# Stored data
== Segment start ==

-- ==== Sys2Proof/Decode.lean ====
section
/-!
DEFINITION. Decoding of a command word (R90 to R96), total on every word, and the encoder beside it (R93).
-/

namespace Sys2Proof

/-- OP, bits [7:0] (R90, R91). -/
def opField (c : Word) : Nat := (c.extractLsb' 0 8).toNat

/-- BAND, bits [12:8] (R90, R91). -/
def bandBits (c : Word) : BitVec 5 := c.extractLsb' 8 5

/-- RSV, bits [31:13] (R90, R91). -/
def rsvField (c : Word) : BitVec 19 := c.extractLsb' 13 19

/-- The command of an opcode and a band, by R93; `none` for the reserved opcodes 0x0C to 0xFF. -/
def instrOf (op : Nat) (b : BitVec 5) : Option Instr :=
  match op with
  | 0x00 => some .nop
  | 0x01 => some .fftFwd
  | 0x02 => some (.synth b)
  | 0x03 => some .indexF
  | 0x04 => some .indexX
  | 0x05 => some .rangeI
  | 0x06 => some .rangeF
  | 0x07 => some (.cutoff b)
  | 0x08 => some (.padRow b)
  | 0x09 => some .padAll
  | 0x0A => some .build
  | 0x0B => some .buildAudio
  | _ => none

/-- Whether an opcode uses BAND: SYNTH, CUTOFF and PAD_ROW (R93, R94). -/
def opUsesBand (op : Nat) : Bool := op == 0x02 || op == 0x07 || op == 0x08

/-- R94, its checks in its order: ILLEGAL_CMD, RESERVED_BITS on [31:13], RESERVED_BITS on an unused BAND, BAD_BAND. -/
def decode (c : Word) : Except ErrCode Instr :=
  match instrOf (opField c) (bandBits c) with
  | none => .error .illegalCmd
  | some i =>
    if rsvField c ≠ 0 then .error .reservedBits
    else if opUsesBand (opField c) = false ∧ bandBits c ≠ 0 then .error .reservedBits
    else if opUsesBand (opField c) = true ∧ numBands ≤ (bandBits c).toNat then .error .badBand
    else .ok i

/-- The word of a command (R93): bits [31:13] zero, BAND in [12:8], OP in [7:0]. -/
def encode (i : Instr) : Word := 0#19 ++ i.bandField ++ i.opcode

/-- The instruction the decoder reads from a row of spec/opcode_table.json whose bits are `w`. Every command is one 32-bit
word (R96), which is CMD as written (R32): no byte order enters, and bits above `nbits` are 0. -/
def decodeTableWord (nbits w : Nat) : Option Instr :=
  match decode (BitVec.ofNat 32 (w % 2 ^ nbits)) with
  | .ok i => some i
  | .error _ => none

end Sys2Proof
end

== Segment end ==

# DIRECTIONS
Lines containing the word "none": copy every one of them from the records above.

# EXERCISE ANSWER
/-- The command of an opcode and a band, by R93; `none` for the reserved opcodes 0x0C to 0xFF. -/
  | _ => none
  | none => .error .illegalCmd
  | .error _ => none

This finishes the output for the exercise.